Rooster Volunteer Group member Deborah Harte feeds the Onetangi Roosters, along with a few opportunist ducks and sparrows. Photos Paul Mitchell

The Rooster Volunteers group who look after the rooster colony at Onetangi Sports Park are dismayed they still have to ask people to stop abandoning roosters at the park. Spokeswoman Deborah Harte says someone recently dumped 25 roosters at the park, throwing the colony into chaos.

“This gang of roosters have been witnessed by the volunteers and members of the public viciously attacking and killing nearly all of the pre-existing birds. It has been a harrowing experience.” Rooster dumping has been a problem on Waiheke since the late 1990s when a large colony of the birds started to accumulate at Mātiatia.
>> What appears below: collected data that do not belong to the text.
/-! ### `Core.drawn` -/

@[simp] theorem Core.drawn_devState (c : Core) : (c.drawn).devState = c.devState := rfl
@[simp] theorem Core.drawn_stage (c : Core) : (c.drawn).stage = c.stage := rfl
@[simp] theorem Core.drawn_resetReq (c : Core) : (c.drawn).resetReq = c.resetReq := rfl
@[simp] theorem Core.drawn_noImage (c : Core) : (c.drawn).noImage = c.noImage := rfl
@[simp] theorem Core.drawn_tripWait (c : Core) : (c.drawn).tripWait = c.tripWait := rfl
@[simp] theorem Core.drawn_event (c : Core) : (c.drawn).event = c.event := rfl
@[simp] theorem Core.drawn_dnValid (c : Core) : (c.drawn).dnValid = c.dnValid := rfl
@[simp] theorem Core.drawn_devNum (c : Core) : (c.drawn).devNum = c.devNum := rfl
@[simp] theorem Core.drawn_pendMap (c : Core) : (c.drawn).pendMap = c.pendMap := rfl
@[simp] theorem Core.drawn_pendJob (c : Core) : (c.drawn).pendJob = c.pendJob := rfl
@[simp] theorem Core.drawn_routes (c : Core) : (c.drawn).routes = c.routes := rfl
@[simp] theorem Core.drawn_fenced (c : Core) : (c.drawn).fenced = c.fenced := rfl
@[simp] theorem Core.drawn_disabled (c : Core) : (c.drawn).disabled = c.disabled := rfl
@[simp] theorem Core.drawn_pendSvc (c : Core) : (c.drawn).pendSvc = c.pendSvc := rfl
@[simp] theorem Core.drawn_owed (c : Core) : (c.drawn).owed = c.owed := rfl
@[simp] theorem Core.drawn_stageFail (c : Core) : (c.drawn).stageFail = c.stageFail := rfl
@[simp] theorem Core.drawn_fenceGen (c : Core) : (c.drawn).fenceGen = c.fenceGen := rfl
@[simp] theorem Core.drawn_corrs (c : Core) : (c.drawn).corrs = c.corrs := rfl
@[simp] theorem Core.drawn_failCnt (c : Core) : (c.drawn).failCnt = c.failCnt := rfl
@[simp] theorem Core.drawn_failFlash (c : Core) : (c.drawn).failFlash = c.failFlash := rfl
@[simp] theorem Core.drawn_failDirty (c : Core) : (c.drawn).failDirty = c.failDirty := rfl
@[simp] theorem Core.drawn_retired (c : Core) : (c.drawn).retired = c.retired := rfl
@[simp] theorem Core.drawn_retiredFlash (c : Core) : (c.drawn).retiredFlash = c.retiredFlash := rfl
@[simp] theorem Core.drawn_forgotten (c : Core) : (c.drawn).forgotten = c.forgotten := rfl
@[simp] theorem Core.drawn_retireWait (c : Core) : (c.drawn).retireWait = c.retireWait := rfl
@[simp] theorem Core.drawn_retireMove (c : Core) : (c.drawn).retireMove = c.retireMove := rfl
@[simp] theorem Core.drawn_retireCopy (c : Core) : (c.drawn).retireCopy = c.retireCopy := rfl
@[simp] theorem Core.drawn_cfg (c : Core) : (c.drawn).cfg = c.cfg := rfl
@[simp] theorem Core.drawn_reg (c : Core) : (c.drawn).reg = c.reg := rfl
@[simp] theorem Core.drawn_latch (c : Core) : (c.drawn).latch = c.latch := rfl
@[simp] theorem Core.drawn_msixPend (c : Core) : (c.drawn).msixPend = c.msixPend := rfl
@[simp] theorem Core.drawn_timers (c : Core) : (c.drawn).timers = c.timers := rfl
@[simp] theorem Core.drawn_out (c : Core) : (c.drawn).out = c.out := rfl
@[simp] theorem Core.drawn_slotMem (c : Core) : (c.drawn).slotMem = c.slotMem := rfl
@[simp] theorem Core.drawn_busy (c : Core) : (c.drawn).busy = c.busy := rfl
@[simp] theorem Core.drawn_taken (c : Core) : (c.drawn).taken = c.taken := rfl
@[simp] theorem Core.drawn_waiting (c : Core) : (c.drawn).waiting = c.waiting := rfl
@[simp] theorem Core.drawn_chains (c : Core) : (c.drawn).chains = c.chains := rfl
@[simp] theorem Core.drawn_window (c : Core) : (c.drawn).window = c.window := rfl
@[simp] theorem Core.drawn_hostMem (c : Core) : (c.drawn).hostMem = c.hostMem := rfl
@[simp] theorem Core.drawn_unreach (c : Core) : (c.drawn).unreach = c.unreach := rfl
@[simp] theorem Core.drawn_ctxs (c : Core) : (c.drawn).ctxs = c.ctxs := rfl
@[simp] theorem Core.drawn_gens (c : Core) : (c.drawn).gens = c.gens := rfl
@[simp] theorem Core.drawn_deadIdx (c : Core) : (c.drawn).deadIdx = c.deadIdx := rfl
@[simp] theorem Core.drawn_frames (c : Core) : (c.drawn).frames = c.frames := rfl
@[simp] theorem Core.drawn_cur (c : Core) : (c.drawn).cur = c.cur := rfl
@[simp] theorem Core.drawn_seqPc (c : Core) : (c.drawn).seqPc = c.seqPc := rfl
@[simp] theorem Core.drawn_seqErr (c : Core) : (c.drawn).seqErr = c.seqErr := rfl
@[simp] theorem Core.drawn_hubSeen (c : Core) : (c.drawn).hubSeen = c.hubSeen := rfl
@[simp] theorem Core.drawn_holdUntil (c : Core) : (c.drawn).holdUntil = c.holdUntil := rfl
@[simp] theorem Core.drawn_cols (c : Core) : (c.drawn).cols = c.cols := rfl
@[simp] theorem Core.drawn_evs (c : Core) : (c.drawn).evs = c.evs := rfl
@[simp] theorem Core.drawn_toks (c : Core) : (c.drawn).toks = c.toks := rfl
@[simp] theorem Core.drawn_used (c : Core) : (c.drawn).used = c.used := rfl
@[simp] theorem Core.drawn_wins (c : Core) : (c.drawn).wins = c.wins := rfl
@[simp] theorem Core.drawn_aps (c : Core) : (c.drawn).aps = c.aps := rfl
@[simp] theorem Core.drawn_sram (c : Core) : (c.drawn).sram = c.sram := rfl
@[simp] theorem Core.drawn_sramEpoch (c : Core) : (c.drawn).sramEpoch = c.sramEpoch := rfl
@[simp] theorem Core.drawn_lineCnt (c : Core) : (c.drawn).lineCnt = c.lineCnt := rfl
@[simp] theorem Core.drawn_landing (c : Core) : (c.drawn).landing = c.landing := rfl
@[simp] theorem Core.drawn_intake (c : Core) : (c.drawn).intake = c.intake := rfl
@[simp] theorem Core.drawn_engines (c : Core) : (c.drawn).engines = c.engines := rfl
@[simp] theorem Core.drawn_silt (c : Core) : (c.drawn).silt = c.silt := rfl
@[simp] theorem Core.drawn_siltSeq (c : Core) : (c.drawn).siltSeq = c.siltSeq := rfl
@[simp] theorem Core.drawn_copies (c : Core) : (c.drawn).copies = c.copies := rfl
@[simp] theorem Core.drawn_hbm (c : Core) : (c.drawn).hbm = c.hbm := rfl
@[simp] theorem Core.drawn_words (c : Core) : (c.drawn).words = c.words := rfl
@[simp] theorem Core.drawn_marks (c : Core) : (c.drawn).marks = c.marks := rfl
@[simp] theorem Core.drawn_settles (c : Core) : (c.drawn).settles = c.settles := rfl
@[simp] theorem Core.drawn_scrub (c : Core) : (c.drawn).scrub = c.scrub := rfl
@[simp] theorem Core.drawn_links (c : Core) : (c.drawn).links = c.links := rfl
@[simp] theorem Core.drawn_transit (c : Core) : (c.drawn).transit = c.transit := rfl
@[simp] theorem Core.drawn_nextTag (c : Core) : (c.drawn).nextTag = c.nextTag := rfl
@[simp] theorem Core.drawn_requests (c : Core) : (c.drawn).requests = c.requests := rfl
@[simp] theorem Core.drawn_reads (c : Core) : (c.drawn).reads = c.reads := rfl
@[simp] theorem Core.drawn_escUs (c : Core) : (c.drawn).escUs = c.escUs := rfl
@[simp] theorem Core.drawn_reqUs (c : Core) : (c.drawn).reqUs = c.reqUs := rfl
@[simp] theorem Core.drawn_pendLink (c : Core) : (c.drawn).pendLink = c.pendLink := rfl
@[simp] theorem Core.drawn_sweeps (c : Core) : (c.drawn).sweeps = c.sweeps := rfl
@[simp] theorem Core.drawn_pushTags (c : Core) : (c.drawn).pushTags = c.pushTags := rfl
@[simp] theorem Core.drawn_gated (c : Core) : (c.drawn).gated = c.gated := rfl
Tourists and locals fed them, and they became a bit of a visitor attraction. 

Auckland Council was then persuaded by the community to move them to the current colony at the entrance to the Onetangi Sports Park instead of culling the roosters – and volunteer groups such as Caring for the Roosters of Waiheke and Friends of the Onetangi Roosters started feeding and looking after the birds, to prevent them getting and spreading disease.
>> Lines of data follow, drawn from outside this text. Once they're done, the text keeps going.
/-- Premises of LinkFlits met, clause by clause. -/
theorem witness_linkFlits :
    (let s : State := ws (fun c => { c with links := [(0, { Link.reset with st := .up })] }); let l : Nat := 0;
     let c := s.dev.c; let k := c.link l; let c1 := c.bump (linkBase l + 0x418) 64 1;
     let f : Flit := ({ crcOk := true, tagOk := true, lseq := 0, mtag := 0, job := 3, kind := 2, cls := 1, enc := false, idx := 0, last := true, src := 5, dst := 0, payload := [] } : Flit);
     l < 36 ∧ k.st = .up ∧ c1.unarmed (.link l) ∧ c1.unarmed (.die (linkDie l)) ∧ f.crcOk = true ∧ f.kind ≠ 1 ∧
     f.lseq = k.rxSeq) ∧
    (let s : State := ws (fun c => { c with links := [(0, { Link.reset with st := .up })] }); let l : Nat := 0;
     let c := s.dev.c; let k := c.link l; let c1 := c.bump (linkBase l + 0x418) 64 1;
     let f : Flit := ({ crcOk := true, tagOk := true, lseq := 4095, mtag := 0, job := 3, kind := 2, cls := 1, enc := false, idx := 0, last := true, src := 5, dst := 0, payload := [] } : Flit);
     l < 36 ∧ k.st = .up ∧ c1.unarmed (.link l) ∧ c1.unarmed (.die (linkDie l)) ∧ f.crcOk = true ∧ f.kind ≠ 1 ∧
     f.lseq ≠ k.rxSeq ∧ (k.rxSeq + 4096 - f.lseq) % 4096 ≤ 2048) ∧
    (let s : State := ws (fun c => { c with links := [(0, { Link.reset with st := .up })] }); let l : Nat := 0;
     let c := s.dev.c; let k := c.link l; let c1 := c.bump (linkBase l + 0x418) 64 1;
     let f : Flit := ({ crcOk := true, tagOk := true, lseq := 1, mtag := 0, job := 3, kind := 2, cls := 1, enc := false, idx := 0, last := true, src := 5, dst := 0, payload := [] } : Flit);
     l < 36 ∧ k.st = .up ∧ c1.unarmed (.link l) ∧ c1.unarmed (.die (linkDie l)) ∧ f.crcOk = true ∧
     (f.kind = 1 ∨ (f.lseq ≠ k.rxSeq ∧ 2048 < (k.rxSeq + 4096 - f.lseq) % 4096))) ∧
    (let s : State := ws (fun c => { c with links := [(0, { Link.reset with st := .up })] }); let l : Nat := 0;
     let c := s.dev.c; let k := c.link l; let c1 := c.bump (linkBase l + 0x418) 64 1;
     let f : Flit := ({ crcOk := false, tagOk := true, lseq := 0, mtag := 0, job := 3, kind := 2, cls := 1, enc := false, idx := 0, last := true, src := 5, dst := 0, payload := [] } : Flit);
     l < 36 ∧ k.st = .up ∧ c1.unarmed (.link l) ∧ c1.unarmed (.die (linkDie l)) ∧ f.crcOk = false) ∧
    (let l : Nat := 0;
     let f : Flit := ({ crcOk := true, tagOk := false, lseq := 0, mtag := 0, job := 3, kind := 2, cls := 1, enc := true, idx := 0, last := true, src := 5, dst := 0, payload := [] } : Flit);
     let m : RxMsg := ({ first := 0, count := 1, enc := true, parts := [(0, 1, [])] } : RxMsg);
     l < 36 ∧ f.last = true ∧ m.enc = true ∧ f.tagOk = false) ∧
    (let s : State := ws (fun c => { c with links := [(0, { Link.reset with st := .down })] }); let l : Nat := 0;
     let c := s.dev.c; let k := c.link l; let cls := 1;
     l < 36 ∧ k.st ≠ .up ∧ 1 ≤ cls ∧ cls ≤ 3) ∧
    (let s : State := ws (fun c => { c with links := [(0, { Link.reset with st := .up, replay := [{ lseq := 0, replays := 0, kind := 1, tag := 0, bytes := [] }] })] });
     let l : Nat := 0; let c := s.dev.c; let k := c.link l; let n := 0;
     let f := ({ lseq := 0, replays := 0, kind := 1, tag := 0, bytes := [] } : TxFlit);
     l < 36 ∧ k.st = .up ∧ f ∈ k.replay ∧ f.lseq = n) ∧
    (let l : Nat := 0;
     l < 36) ∧
    (let s : State := ws (fun c => { c with links := [(0, { Link.reset with st := .up, replay := [{ lseq := 0, replays := 0, kind := 1, tag := 0, bytes := [] }] })] });
     let l : Nat := 0; let c := s.dev.c; let k := c.link l;
     l < 36 ∧ k.st = .up ∧ k.replay ≠ [] ∧ (∀ f, f ∈ k.replay → f.replays < 2)) ∧
    (let s : State := ws (fun c => { c with links := [(0, { Link.reset with st := .up })] }); let l : Nat := 0;
     let c := s.dev.c; let k := c.link l;
     l < 36 ∧ k.st = .up) ∧
    (let s : State := ws (fun c => { c with links := [(0, { Link.reset with st := .up })] }); let l : Nat := 0;
     let c := s.dev.c; let k := c.link l; let src := 5; let tag := 1;
     l < 36 ∧ kget k.rx (src, tag) = none) ∧
    (let s : State := ws (fun c => { c with links := [(0, { Link.reset with st := .up, rx := [((5, 1), { first := 0, count := 1, enc := false, parts := [(0, 1, [])] })] })] });
     let l : Nat := 0; let c := s.dev.c; let k := c.link l; let src := 5; let tag := 1;
     let m : RxMsg := ({ first := 0, count := 1, enc := false, parts := [(0, 1, [])] } : RxMsg);
     l < 36 ∧ kget k.rx (src, tag) = some m) ∧
    (let s : State := ws (fun c => { c with links := [(0, { Link.reset with st := .up })], transit := [{ wMsg 1 [] with cls := 1, arrived := none }] });
     let l : Nat := 0; let c := s.dev.c; let n := 0; let t := { wMsg 1 [] with cls := 1, arrived := none };
     l < 36 ∧ c.transit[n]? = some t ∧ (t.cls = 1 ∨ t.cls = 2) ∧ c.waitsAt t = some l) ∧
    (let s : State := ws (fun c => { c with links := [(0, { Link.reset with st := .up })], transit := [{ wMsg 1 [] with cls := 3, arrived := some 0 }] });
     let l : Nat := 0; let c := s.dev.c; let n := 0; let t := { wMsg 1 [] with cls := 3, arrived := some 0 };
     l < 36 ∧ c.transit[n]? = some t ∧ t.cls = 3 ∧ t.arrived = some l ∧
     (∀ m, m ∈ c.outLinks (kgetD c.routes t.dst 0) 3 → c.linkUsable m 3 t.enc = false)) := by
  refine ⟨?_, ?_, ?_, ?_, by decide +kernel, by decide +kernel, by decide +kernel, by decide +kernel, by decide +kernel,
      by decide +kernel, by decide +kernel, by decide +kernel, by decide +kernel, by decide +kernel⟩
  · dsimp only; exact ⟨by decide +kernel, by decide +kernel, unarmed_of (by decide +kernel), unarmed_of (by decide +kernel),
      by decide +kernel, by decide +kernel, by decide +kernel⟩
  · dsimp only; exact ⟨by decide +kernel, by decide +kernel, unarmed_of (by decide +kernel), unarmed_of (by decide +kernel),
      by decide +kernel, by decide +kernel, by decide +kernel, by decide +kernel⟩
  · dsimp only; exact ⟨by decide +kernel, by decide +kernel, unarmed_of (by decide +kernel), unarmed_of (by decide +kernel),
      by decide +kernel, by decide +kernel⟩
  · dsimp only; exact ⟨by decide +kernel, by decide +kernel, unarmed_of (by decide +kernel), unarmed_of (by decide +kernel),
      by decide +kernel⟩

/-- Premises of LinkTraining met, clause by clause. Clauses 10 and 11 turn on an opaque signature check. -/
theorem witness_linkTraining :
    (let s : State := ws (fun c => { c with links := [(0, { Link.reset with st := .training })] }); let l : Nat := 0;
     let c := s.dev.c; let k := c.link l;
     let far : FarEnd := ({ isT1536 := true, dev := 5, mapped := true, link := 0, lanes := 8, stepping := 0, rtt := 10 } : FarEnd);
     l < 36 ∧ k.st = .training ∧ k.enabled = true ∧ c.usable (.link l) = true ∧ c.unarmed (.link l) ∧ far.isT1536 = true ∧
     far.lanes = 8 ∧ far.rtt ≤ 1000) ∧
    (let s : State := ws (fun c => { c with links := [(0, { Link.reset with st := .training })] }); let l : Nat := 0;
     let c := s.dev.c; let k := c.link l;
     let far : FarEnd := ({ isT1536 := true, dev := 5, mapped := true, link := 0, lanes := 4, stepping := 0, rtt := 10 } : FarEnd);
     l < 36 ∧ k.st = .training ∧ k.enabled = true ∧ c.usable (.link l) = true ∧ c.unarmed (.link l) ∧
     (far.isT1536 = false ∨ far.lanes ≠ 8 ∨ 1000 < far.rtt)) ∧
    (let s : State := ws (fun c => { c with links := [(0, { Link.reset with st := .down })] }); let l : Nat := 0;
     let c := s.dev.c; let k := c.link l;
     l < 36 ∧ (k.st ≠ .training ∨ k.enabled = false ∨ c.usable (.link l) = false)) ∧
    (let s : State := ws (fun c => { c with links := [(0, { Link.reset with st := .down })] }); let l : Nat := 0;
     let c := s.dev.c; let k := c.link l;
     l < 36 ∧ k.st = .down ∧ k.enabled = true ∧ c.usable (.link l) = true ∧ 5 ≤ c.stage ∧ s.dev.pw.linkRef = true ∧
     c.devState ≠ .stopped) ∧
    (let s : State := ws (fun c => { c with links := [(0, { Link.reset with st := .training })] }); let l : Nat := 0;
     let c := s.dev.c; let k := c.link l;
     l < 36 ∧ k.st = .training) ∧
    (let s : State := ws (fun c => { c with links := [(0, { Link.reset with st := .retraining })] }); let l : Nat := 0;
     let c := s.dev.c; let k := c.link l;
     let far : FarEnd := ({ isT1536 := true, dev := 5, mapped := true, link := 0, lanes := 8, stepping := 0, rtt := 10 } : FarEnd);
     l < 36 ∧ k.st = .retraining ∧ c.unarmed (.link l) ∧ far.isT1536 = true ∧ far.lanes = 8 ∧ far.rtt ≤ 1000) ∧
    (let s : State := ws (fun c => { c with links := [(0, { Link.reset with st := .retraining })] }); let l : Nat := 0;
     let c := s.dev.c; let k := c.link l;
     let far : FarEnd := ({ isT1536 := true, dev := 5, mapped := true, link := 0, lanes := 4, stepping := 0, rtt := 10 } : FarEnd);
     l < 36 ∧ k.st = .retraining ∧ c.unarmed (.link l) ∧ (far.isT1536 = false ∨ far.lanes ≠ 8 ∨ 1000 < far.rtt)) ∧
    (let s : State := ws (fun c => { c with links := [(0, { Link.reset with st := .retraining })] }); let l : Nat := 0;
     let c := s.dev.c; let k := c.link l;
     l < 36 ∧ k.st = .retraining) ∧
    (let s : State := ws (fun c => { c with links := [(0, { Link.reset with st := .up })] }); let l : Nat := 0;
     let c := s.dev.c; let k := c.link l;
     l < 36 ∧ k.st ≠ .retraining) ∧
    (let s : State := ws (fun c => { c with links := [(0, { Link.reset with st := .up, keyMsgs := 2 ^ 32, key := some [] })] });
     let l : Nat := 0; let c := s.dev.c; let k := c.link l;
     l < 36 ∧ 2 ^ 32 ≤ k.keyMsgs ∧ k.key.isSome = true) ∧
    (let s : State := ws (fun c => { c with links := [(0, { Link.reset with st := .up })] }); let l : Nat := 0;
     let c := s.dev.c; let k := c.link l;
     l < 36 ∧ k.keyMsgs < 2 ^ 32) := by
  refine ⟨?_, ?_, by decide +kernel, by decide +kernel, by decide +kernel, ?_, ?_, by decide +kernel, by decide +kernel,
      by decide +kernel, by decide +kernel⟩
  · dsimp only; exact ⟨by decide +kernel, by decide +kernel, by decide +kernel, by decide +kernel,
      unarmed_of (by decide +kernel), by decide +kernel, by decide +kernel, by decide +kernel⟩
  · dsimp only; exact ⟨by decide +kernel, by decide +kernel, by decide +kernel, by decide +kernel,
      unarmed_of (by decide +kernel), by decide +kernel⟩
  · dsimp only; exact ⟨by decide +kernel, by decide +kernel, unarmed_of (by decide +kernel), by decide +kernel,
      by decide +kernel, by decide +kernel⟩
  · dsimp only; exact ⟨by decide +kernel, by decide +kernel, unarmed_of (by decide +kernel), by decide +kernel⟩

/-- Premises of LinkCommands met, clause by clause. -/
theorem witness_linkCommands :
    (let s : State := ws (fun c => { c with links := [(0, { Link.reset with st := .up })] });
     let p : Packet := wp 0x401 false [1, 10]; let c : Core := s.dev.c.arrive p;
     s.dev.begins (Cmd.plain 0x401 false [64, 64]) p c ∧ 1 ≤ p.arg 0 ∧ p.arg 0 ≤ 65535 ∧ 10 ≤ p.arg 1 ∧ p.arg 1 ≤ 65535) ∧
    (let s : State := ws (fun c => { c with links := [(0, { Link.reset with st := .up })] });
     let p : Packet := wp 0x401 false [0, 9]; let c : Core := s.dev.c.arrive p;
     s.dev.begins (Cmd.plain 0x401 false [64, 64]) p c ∧ (p.arg 0 < 1 ∨ 65535 < p.arg 0 ∨ p.arg 1 < 10 ∨ 65535 < p.arg 1)) ∧
    (let s : State := ws (fun c => { c with links := [(0, { Link.reset with st := .up })] });
     let p : Packet := wp 0x402 false [32768, 1]; let c : Core := s.dev.c.arrive p;
     s.dev.begins (Cmd.plain 0x402 false [64, 64]) p c ∧ 2 ^ 15 ≤ p.arg 0) ∧
    (let s : State := ws (fun c => { c with ctxs := [(0, { wCtx with job := some wJob })] });
     let p : Packet := wp 0x402 false [0, 1]; let c : Core := s.dev.c.arrive p;
     s.dev.begins (Cmd.plain 0x402 false [64, 64]) p c ∧ p.arg 0 < 2 ^ 15 ∧ c.allRecover = false) ∧
    (let s : State := ws (fun c => { c with ctxs := [(0, xLoad)] }); let p : Packet := wp 0x402 false [0, 1];
     let c : Core := s.dev.c.arrive p; let b := zeros 131072; let c0 := c.checkObj (p.arg 1 / 2 ^ 28) (p.arg 1) 0 131072;
     let es := (List.range 32768).map (fun i => fieldAt b (4 * i) 4);
     s.dev.begins (Cmd.plain 0x402 false [64, 64]) p c ∧ p.arg 0 < 2 ^ 15 ∧ c.allRecover = true ∧
     c0.byHandle (p.arg 1 / 2 ^ 28) (p.arg 1) 0 131072 0x481 = .ok b ∧
     (∀ i, i < 32768 → routeEntryOk (p.arg 0) i (es.getD i 0) = true)) ∧
    (let s : State := ws (fun c => { c with links := [(0, { Link.reset with st := .up })] });
     let p : Packet := wp 0x408 false [36, 0]; let c : Core := s.dev.c.arrive p;
     s.dev.begins (Cmd.plain 0x408 false [64, 64]) p c ∧ 36 ≤ p.arg 0 ∧ p.arg 1 = 0) ∧
    (let s : State := ws (fun c => { c with links := [(0, { Link.reset with st := .up })] });
     let p : Packet := wp 0x408 false [36, 1]; let c : Core := s.dev.c.arrive p;
     s.dev.begins (Cmd.plain 0x408 false [64, 64]) p c ∧ 36 ≤ p.arg 0 ∧ p.arg 1 = 1) ∧
    (let s : State := ws (fun c => { c with links := [(0, { Link.reset with st := .up })] });
     let p : Packet := wp 0x408 false [36, 2]; let c : Core := s.dev.c.arrive p;
     s.dev.begins (Cmd.plain 0x408 false [64, 64]) p c ∧ 36 ≤ p.arg 0 ∧ p.arg 1 = 2) ∧
    (let s : State := ws (fun c => { c with links := [(0, { Link.reset with st := .up })] });
     let p : Packet := wp 0x408 false [0, 0]; let c : Core := s.dev.c.arrive p;
     s.dev.begins (Cmd.plain 0x408 false [64, 64]) p c ∧ p.arg 0 < 36 ∧ p.arg 1 = 0 ∧ c.usable (.link (p.arg 0)) = true) ∧
    (let s : State := ws (fun c => { c with links := [(0, { Link.reset with st := .up })] });
     let p : Packet := wp 0x408 false [0, 1]; let c : Core := s.dev.c.arrive p;
     s.dev.begins (Cmd.plain 0x408 false [64, 64]) p c ∧ p.arg 0 < 36 ∧ p.arg 1 = 1 ∧ (c.link (p.arg 0)).st = .up) ∧
    (let s : State := ws (fun c => { c with links := [(0, { Link.reset with st := .up })] });
     let p : Packet := wp 0x408 false [1, 1]; let c : Core := s.dev.c.arrive p;
     s.dev.begins (Cmd.plain 0x408 false [64, 64]) p c ∧ p.arg 0 < 36 ∧ p.arg 1 = 1 ∧ (c.link (p.arg 0)).st ≠ .up ∧
     (c.link (p.arg 0)).st ≠ .retraining) ∧
    (let s : State := ws (fun c => { c with links := [(0, { Link.reset with st := .up })] });
     let p : Packet := wp 0x408 false [0, 2]; let c : Core := s.dev.c.arrive p;
     s.dev.begins (Cmd.plain 0x408 false [64, 64]) p c ∧ p.arg 0 < 36 ∧ p.arg 1 = 2) := by
  refine ⟨?_, ?_, ?_, ?_, ?_, ?_, ?_, ?_, ?_, ?_, ?_, ?_⟩
  · dsimp only; exact ⟨begins_of (by decide +kernel), by decide +kernel, by decide +kernel, by decide +kernel,
      by decide +kernel⟩
  · dsimp only; exact ⟨begins_of (by decide +kernel), by decide +kernel⟩
  · dsimp only; exact ⟨begins_of (by decide +kernel), by decide +kernel⟩
  · dsimp only; exact ⟨begins_of (by decide +kernel), by decide +kernel, by decide +kernel⟩
  · dsimp only; exact ⟨begins_of (by decide +kernel), by decide +kernel, by decide +kernel,
      byHandle_zeros (by decide +kernel) (by decide +kernel) (by decide +kernel) (by decide +kernel), routes_zeros _⟩
  · dsimp only; exact ⟨begins_of (by decide +kernel), by decide +kernel, by decide +kernel⟩
  · dsimp only; exact ⟨begins_of (by decide +kernel), by decide +kernel, by decide +kernel⟩
  · dsimp only; exact ⟨begins_of (by decide +kernel), by decide +kernel, by decide +kernel⟩
  · dsimp only; exact ⟨begins_of (by decide +kernel), by decide +kernel, by decide +kernel, by decide +kernel⟩
  · dsimp only; exact ⟨begins_of (by decide +kernel), by decide +kernel, by decide +kernel, by decide +kernel⟩
  · dsimp only; exact ⟨begins_of (by decide +kernel), by decide +kernel, by decide +kernel, by decide +kernel,
      by decide +kernel⟩
  · dsimp only; exact ⟨begins_of (by decide +kernel), by decide +kernel, by decide +kernel⟩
Deborah says although the colony is a popular stop with tour companies, and the volunteers do their best, it’s not a sanctuary and is no holiday resort for the roosters. “For them, it’s more like a gritty prison drama down there.” 

Such an unnaturally large group of solely male birds, around 40 at present, leads to frustration and violence. When new birds are abandoned at the park, they are attacked by the older roosters and it takes a long time, if ever, for the flock to accept them, she says.